FBDetect: Catching Tiny Performance Regressions at Hyperscale [pdf]

(tangchq74.github.io)

35 points | by pjmlp 3 days ago ago

7 comments

  • dataflow 3 hours ago

    Detecting a 0.005% regression means detecting that a 20s task now takes 20.001s.

    It's not even easy to reliably detect such a small performance regression on a single thread on a single machine.

    I suppose in theory having multiple machines could actually improve the situation, by letting them average out the noise? But on the other hand, it's not like you have identically distributed samples to work with - workloads have variance over time and space, so there's extra noise that isn't uniform across machines.

    Color me a little skeptical, but it's super cool if actually true.

    • yuliyp 2 hours ago

      The .005% is a bit of a headline-grabber for sure, but the idea makes sense given the context: They're monitoring large, multi-tenant/multi-use-case systems which have very large amounts of diverse traffic. In these cases, the regression may be .005% of the overall size, but you don't detect it like that, but rather by detecting a 0.5% regression in a use case which was 1% of the cost. They can and do slice data in various ways (group by endpoint, group by function, etc.) to improve the odds of detecting a regression.

    • vlovich123 an hour ago

      You’re right to be skeptical. This entire space as far as I can tell is filled with people who overpromise and under deliver and use bad metrics to claim success. If you look at their false positive and false negative sections, they perform terribly but use words to claim that it’s actually good and use flawed logic to extrapolate on missing data (eg assume our rates stay the same for non-response vs “people are tired of our tickets and ignore our system”). And as follow up work their solution is to keep tuning their parameters (ie keep fiddling to overfit past data”). You can even tell how it’s perceived where they describe people not even bother to interact with their system during 2/4 high impact incidents examined and blaming the developer for one of them as “they didn’t integrate the metrics”. Like if a system can provide a meaningful cost/benefit the teams would be clamoring to adjust their processes. Until demonstrated clearly otherwise it’s dressed up numerology.

      I saw a team at oculus fail to do this for highly constrained isolated environments with repeatable workloads and having the threshold be much more conservative (eg 1-10%) and failing. This paper is promulgating filtering your data all to hell to the point of overfitting.

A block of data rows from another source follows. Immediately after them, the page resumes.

-- ==== Sys2Proof/Machine/Scoresheet.lean ====
section
/-! DEFINITION. The Scoresheet: commit, flush, non-volatile region, window, failures, clear (R423 to R445). -/
namespace Sys2Proof.Machine

/-- Record slots of the region (R437). -/
def State.nslots (s : State) : Nat := s.fuses.nvSize.toNat * 32768 - 128
/-- Pending records that may be held (R430, R441, R442). -/
def Scores.limit (x : Scores) : Nat := min 256 (128 * ((List.range 16).filter fun k => !x.segf.getLsbD k).length)
/-- The slot the next record takes; none where every segment is fenced. -/
def Scores.slot (x : Scores) : Option Nat := ((List.range 2048).map fun i => (x.pos + i) % 2048).find? fun k => !x.segf.getLsbD (k / 128)
/-- A listed buffer slot (R430). -/
def Scores.at' (x : Scores) (k : Nat) : Option Rec := (x.buf.find? fun e => e.1 == k).map (·.2)
/-- Put a record in a slot; the table stays in order of its keys. -/
def Scores.putRec (x : Scores) (k : Nat) (r : Rec) : Scores :=
  { x with buf := (x.buf.filter fun e => decide (e.1 < k)) ++ [(k, r)] ++ (x.buf.filter fun e => decide (k < e.1)) }
/-- The slot that holds a sequence number. -/
def Scores.findSeq (x : Scores) (q : Nat) : Option (Nat × Rec) := x.buf.find? fun e => e.2.seq == q

/-- Word `j` of a record as bytes read it (R423, R440). -/
def Rec.word (r : Rec) (j : Nat) : Reg :=
  let w0 := r.seq % 2 ^ 48 * 2 ^ 16 + r.origin % 2 ^ 12 * 16 + r.kind % 16
  let w1 := r.pcc % 2 ^ 24 * 2 ^ 40 + r.optime % 2 ^ 40
  match j with
  | 0 => BitVec.ofNat 32 w0
  | 1 => BitVec.ofNat 32 (w0 / 2 ^ 32)
  | 2 => BitVec.ofNat 32 w1
  | 3 => BitVec.ofNat 32 (w1 / 2 ^ 32)
  | 4 => BitVec.ofNat 32 r.lap
  | 5 => r.p0
  | 6 => r.p1
  | _ => r.p2
/-- The 32 bytes of a record (R423). -/
def Rec.bytes (r : Rec) : List Byte := (List.range 8).flatMap fun j => leBytes 4 (Rec.word r j).toNat

/-- A flush trigger (R434). -/
def State.flushTrigger (s : State) : State := s.updScs fun x => { x with flushing := true }

/-- A record commits with the next sequence number (R427, R430, R434, R442). -/
def State.commitRec (s : State) (r : Rec) : State :=
  match s.scs.slot with
  | none =>
    let l := s.lap.toNat % 2 ^ 32
    match s.scs.lost with
    | none => (s.updScs fun x => { x with lost := some (1, l, l) }).report 0x24 2 0xA 0xA 0
    | some (n, a, _) => s.updScs fun x => { x with lost := some (n + 1, a, l) }
  | some k =>
    let lapped := s.scs.pend.any fun e => e.2 == k
    let s := s.when lapped fun s => (s.satInc 0xA 0x114 31 0).updScs fun x => { x with ovrRun := x.ovrRun + 1, pend := x.pend.filter fun e => e.2 != k }
    let s := s.updScs fun x => { x.putRec k { r with seq := x.next % 2 ^ 48 } with
      pos := (k + 1) % 2048, pend := x.pend ++ [(x.next % 2 ^ 48, k)], next := x.next + 1 }
    s.when (r.kind == 1 || decide (s.scs.limit ≤ s.scs.pend.length)) State.flushTrigger

/-- A loss episode ends with its SUMMARY record (R433). -/
def State.summary (s : State) : State :=
  match s.scs.lost with
  | some (n, a, b) =>
    if s.scs.fifo.length < 256 then
      let s := (s.updScs fun x => { x with lost := none }).satInc 0xA 0x110 31 16
      s.record 7 n a b
    else s
  | none => s

/-- The oldest record leaves the ingest FIFO and commits (R431, R435). -/
def State.recordCommit (s : State) : State :=
  match s.scs.fifo with
  | [] => s
  | r :: t =>
    if s.pfw || !(s.scs.nvdown || decide (s.scs.pend.length < s.scs.limit) || s.scs.slot.isNone) then s
    else ((s.updScs fun x => { x with fifo := t }).commitRec r).summary

/-- The 64 bytes of a header, `nsize` MiB long (R436). -/
def Scores.header (x : Scores) (nsize gen : Nat) (pfw : Bool) : List Byte :=
  let body := [0x53, 0x43, 0x53, 0x48] ++ leBytes 4 gen ++ leBytes 8 (x.next % 2 ^ 48) ++ leBytes 8 (x.old % 2 ^ 48)
    ++ leBytes 4 (x.pcc.toNat + b2n pfw * 2 ^ 31) ++ leBytes 4 0 ++ leBytes 8 x.optime.toNat ++ leBytes 4 nsize ++ leBytes 16 0
  body ++ leBytes 4 (crc32c body).toNat

/-- The byte address of the region (R436). -/
def State.nvAt (s : State) : Nat := s.fuses.nvBase.toNat * 4096
/-- The address of the slot of a sequence number (R437). -/
def State.slotAt (s : State) (q : Nat) : Nat := s.nvAt + 0x1000 + 32 * (q % s.nslots)

/-- The header is written, to the copy at 0x000 where gen is even, else to the one at 0x040 (R436). -/
def State.writeHeader (s : State) (pfw : Bool) : State :=
  let x := s.scs
  let gen := x.hdrGen + 1
  (s.put (.header (s.nvAt + gen % 2 * 0x40) (x.header s.fuses.nvSize.toNat gen pfw))).updScs fun x => { x with hdrGen := x.hdrGen + 1, fcount := 0 }

/-- The DAMAGED record that takes a record's place (R425, R441). -/
def State.damaged (s : State) (q k : Nat) : Rec :=
  { seq := q, origin := hwOrigin, kind := 8, pcc := s.scs.pcc.toNat, optime := s.scs.optime.toNat, lap := s.lap.toNat % 2 ^ 32,
    p0 := BitVec.ofNat 32 (k / 128 * 2 ^ 12 + k), p1 := 0, p2 := 0 }

/-- Segments with nothing pending are fenced once an error was found in them (R441). -/
def State.fenceSegs (s : State) : State :=
  s.each (List.range 16) fun s g =>
    if s.scs.segw.getLsbD g && !s.scs.pend.any fun e => e.2 / 128 == g then
      s.updScs fun x => { x with segf := putBit x.segf g true, segw := putBit x.segw g false,
                                 buf := x.buf.filter fun e => e.1 / 128 != g }
    else s

/-- A buffered record is found uncorrectable (R441): a pending one becomes a DAMAGED record, its segment will be fenced. -/
def State.recordBad (s : State) (q k : Nat) : State :=
  let pending := s.scs.pend.any fun e => e.1 == q
  let s := s.when pending fun s => (s.updScs fun x => x.putRec k (s.damaged q k)).satInc 0xA 0x110 15 0
  let s := s.when (!pending) fun s => s.updScs fun x => { x with buf := x.buf.filter fun e => e.1 != k }
  let s := s.updScs fun x => { x with segw := putBit x.segw (k / 128) true }
  ((s.report 0x24 0 0xA 0xA (k / 128)).flushTrigger).fenceSegs

/-- The record of a sequence number is about to be written over an older one (R436, R437). -/
def State.raiseOld (s : State) (q : Nat) : State :=
  s.updScs fun x => { x with old := if s.nslots ≤ q then max x.old (q - s.nslots + 1) else x.old, fcount := x.fcount + 1 }

/-- A beat of one record or two neighbours is written to its slots of the region (R434, R437). -/
def State.writeBeat (s : State) (l : List (Nat × Nat)) : State :=
  let s := s.each l fun s e => s.raiseOld e.1
  match l with
  | [] => s
  | e :: _ => s.put (.beat (s.slotAt e.1) (l.flatMap fun e => ((s.scs.at' e.2).map Rec.bytes).getD []))

/-- A flush runs: its next beat, or the header and its end (R434, R435). -/
def State.flushStep (s : State) (bad : List Nat) : State :=
  if !s.scs.flushing || !s.scs.beat.isEmpty then s
  else
    match s.scs.pend with
    | [] =>
      let s := if 0 < s.scs.fcount ∨ s.pfw = true then s.writeHeader s.pfw else s
      s.updScs fun x => { x with flushing := false }
    | e :: t =>
      let two := match t with
        | f :: _ => if e.1 % s.nslots % 2 = 0 ∧ f.1 = e.1 + 1 then [e, f] else [e]
        | [] => [e]
      let s := s.each (two.filter fun e => bad.contains e.1) fun s e => s.recordBad e.1 e.2
      (s.writeBeat two).updScs fun x => { x with beat := two.map (·.1) }

/-- The service memory acknowledges a beat, or the last write of a clear's zeroing (R434, R442, R443). -/
def State.beatAck (s : State) : State :=
  let b := s.scs.beat
  if b.isEmpty then s.updScs fun x => { x with clearing := false }
  else
    let last := b.foldl max 0
    let s := s.updScs fun x => { x with beat := [], pend := x.pend.filter fun e => !b.contains e.1, flushed := max x.flushed last }
    let s := s.fenceSegs
    let s := s.when (decide (256 ≤ s.scs.fcount)) fun s => s.writeHeader s.pfw
    s.when s.scs.nvdown fun s =>
      let n := s.scs.ovrRun
      ((s.updScs fun x => { x with nvdown := false, ovrRun := 0, flushing := true }).record 0xA n 0 0).report 0x24 1 0xA 0xA 0 0 false

/-- A write of the service-memory path failed or went unanswered (R442). -/
def State.pathDown (s : State) : State :=
  if s.scs.beat.isEmpty && !s.scs.clearing then s
  else
    let was := s.scs.nvdown
    let s := s.updScs fun x => { x with beat := [], flushing := false, nvdown := true, nvlost := true }
    s.when (!was) fun s => s.report 0x24 1 0xA 0xA 0 0 true

/-- A flush performed to its end, every beat acknowledged (R455, R457). -/
def State.flushAll (s : State) : State :=
  if s.scs.nvdown then s
  else
    let l := s.scs.pend
    let s := (s.each l fun s e => s.writeBeat [e]).updScs fun x =>
      { x with beat := [], pend := [], flushing := false, flushed := l.foldl (fun a e => max a e.1) x.flushed }
    (s.when (!l.isEmpty) fun s => s.writeHeader s.pfw).fenceSegs

/-- Operating time advances (R426, R434). -/
def State.optimeTick (s : State) : State :=
  let s := s.updScs fun x => { x with optime := x.optime + 1 }
  s.when (s.scs.optime.toNat % 1024 == 0) State.flushTrigger

/-- An accepted clear (R443). -/
def State.clearScores (s : State) : State :=
  let x := s.scs
  let a := x.old % 2 ^ 48; let b := (x.next - 1) % 2 ^ 48
  let r : Rec := { seq := 0, origin := hwOrigin, kind := 9, pcc := x.pcc.toNat, optime := x.optime.toNat, lap := s.lap.toNat % 2 ^ 32,
                   p0 := BitVec.ofNat 32 a, p1 := BitVec.ofNat 32 (a / 2 ^ 32 + b % 2 ^ 16 * 2 ^ 16), p2 := BitVec.ofNat 32 (b / 2 ^ 16) }
  let q := x.next
  let s := (s.updScs fun x => { x with buf := [], pend := [] }).commitRec r
  let s := (s.updScs fun x => { x with old := q, clearing := true }).writeHeader s.pfw
  s.put (.zero q)

/-- Whether CTL.clear is accepted from an origin (R443). -/
def clearFrom : Origin → Bool
  | .link _ c => c
  | .runner _ c u => c && u
  | .tap => true

/-- A fetch of records c to c + 7 into the window; `bad` names the buffered ones that fail their ECC (R439, R441). -/
def State.windowFetch (s : State) (c : Nat) (bad : List Nat) : State :=
  let qs := (List.range 8).map fun k => c + k
  let s := s.each (qs.filter fun q => bad.contains q) fun s q => match s.scs.findSeq q with
    | some (k, _) => s.recordBad q k
    | none => s
  let hit (q : Nat) : Option Rec := if s.scs.old ≤ q then (s.scs.findSeq q).map (·.2) else none
  let far := qs.any fun q => decide (s.scs.old ≤ q ∧ q < s.scs.next) && (s.scs.findSeq q).isNone
  let s := s.updScs fun x => { x with win := qs.map hit, wcur := c, wbusy := far }
  s.when far fun s => s.put (.svcRead ((qs.filter fun q => decide (s.scs.old ≤ q ∧ q < s.scs.next) && (s.scs.findSeq q).isNone).map s.slotAt))

/-- The service memory answers a window fetch (R439). -/
def State.windowRead (s : State) (recs : List Rec) : State :=
  if !s.scs.wbusy then s
  else
    let fill (k : Nat) (o : Option Rec) : Option Rec := match o with
      | some r => some r
      | none => if s.scs.old ≤ s.scs.wcur + k then recs.find? fun r => r.seq == s.scs.wcur + k else none
    s.updScs fun x => { x with wbusy := false, win := (List.range 8).map fun k => fill k ((x.win[k]?).join) }

/-- What the header copy in 64 bytes says, and whether its magic and crc are correct (R436, R438). -/
structure NvHeader where
  good   : Bool
  gen    : Nat
  next   : Nat
  old    : Nat
  pcc    : Nat
  pfw    : Bool
  optime : Nat
  nsize  : Nat
  deriving DecidableEq, Repr

def readHeader (l : List Byte) : NvHeader :=
  let n (at' len : Nat) : Nat := leNat ((l.drop at').take len)
  { good := l.take 4 == [0x53, 0x43, 0x53, 0x48] && n 0x3C 4 == (crc32c (l.take 0x3C)).toNat, gen := n 4 4, next := n 8 6, old := n 0x10 6,
    pcc := n 0x18 3, pfw := decide (128 ≤ n 0x1B 1), optime := n 0x20 5, nsize := n 0x28 4 }

/-- The Scoresheet reads the region's two header copies in COLDSTART and commits POWERUP (R426, R438). -/
def State.coldScores (s : State) (hdrs : List (List Byte)) : State :=
  let ok := (hdrs.map readHeader).filter fun h => h.good && h.nsize == s.fuses.nvSize.toNat
  let best := ok.foldl (fun (a : Option NvHeader) h => match a with | none => some h | some b => if b.gen < h.gen then some h else some b) none
  let h : NvHeader := best.getD { good := true, gen := 0, next := 0, old := 0, pcc := 0, pfw := false, optime := 0, nsize := s.fuses.nvSize.toNat }
  let s := s.updScs fun x => { x with next := h.next + 256, old := h.old, pcc := BitVec.ofNat 24 (h.pcc + 1), optime := BitVec.ofNat 40 h.optime,
                                      hdrGen := h.gen, prevPfw := h.pfw }
  s.commitRec { seq := 0, origin := hwOrigin, kind := 6, pcc := s.scs.pcc.toNat, optime := s.scs.optime.toNat, lap := 0,
                p0 := BitVec.ofNat 32 (b2n h.pfw), p1 := s.fuses.variant.cap, p2 := 0 }

end Sys2Proof.Machine
end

      • dataflow an hour ago

        Thanks, I hadn't read that far into the paper. But I have to say I had what I feel is a good reason to be skeptical before even reading a single word in the paper, honestly. Which is that Facebook never felt so... blazing fast, shall we say, to make me believe anyone even wanted to pay attention to tiny performance regressions, let alone the drive and tooling to do so.

        • vlovich123 an hour ago

          > blazing fast, shall we say, to make me believe anyone even wanted to pay attention to tiny performance regressions

          Important to distinguish frontend vs backend performance of course. This is about backend performance where they care about this stuff a lot because it multiplies at scale & starts costing them real money. Frontend performance has less of a direct impact on their numbers with the only data I know on that is the oft-cited Google stuff trying to claim that there's a direct correlation between lost revenue and latency (which I haven't seen anyone else bother to try to replicate & see if it holds up).

          • dataflow 39 minutes ago

            > Important to distinguish frontend vs backend performance of course.

            I'm not sure what you're calling frontend in this context (client side? or client-facing "front-end" servers?), but I'm talking about their server side specifically. I've looked at their API calls and understand when slowness is coming from the client or the server. The client side is even slower for sure, but the server side also never felt like it was optimized to the point where deviations this small mattered.

    • protomolecule 17 minutes ago

      "...measuring CPU usage at the subroutine level rather than at the overall service level. However, if this 0.005% regression originates from a single subroutine that consumes 0.1% of the total CPU, the relative change at the subroutine level is 0.005% / 0.1% = 5%, which is much more substantial. Consequently, small regressions are easier to detect at the subroutine level."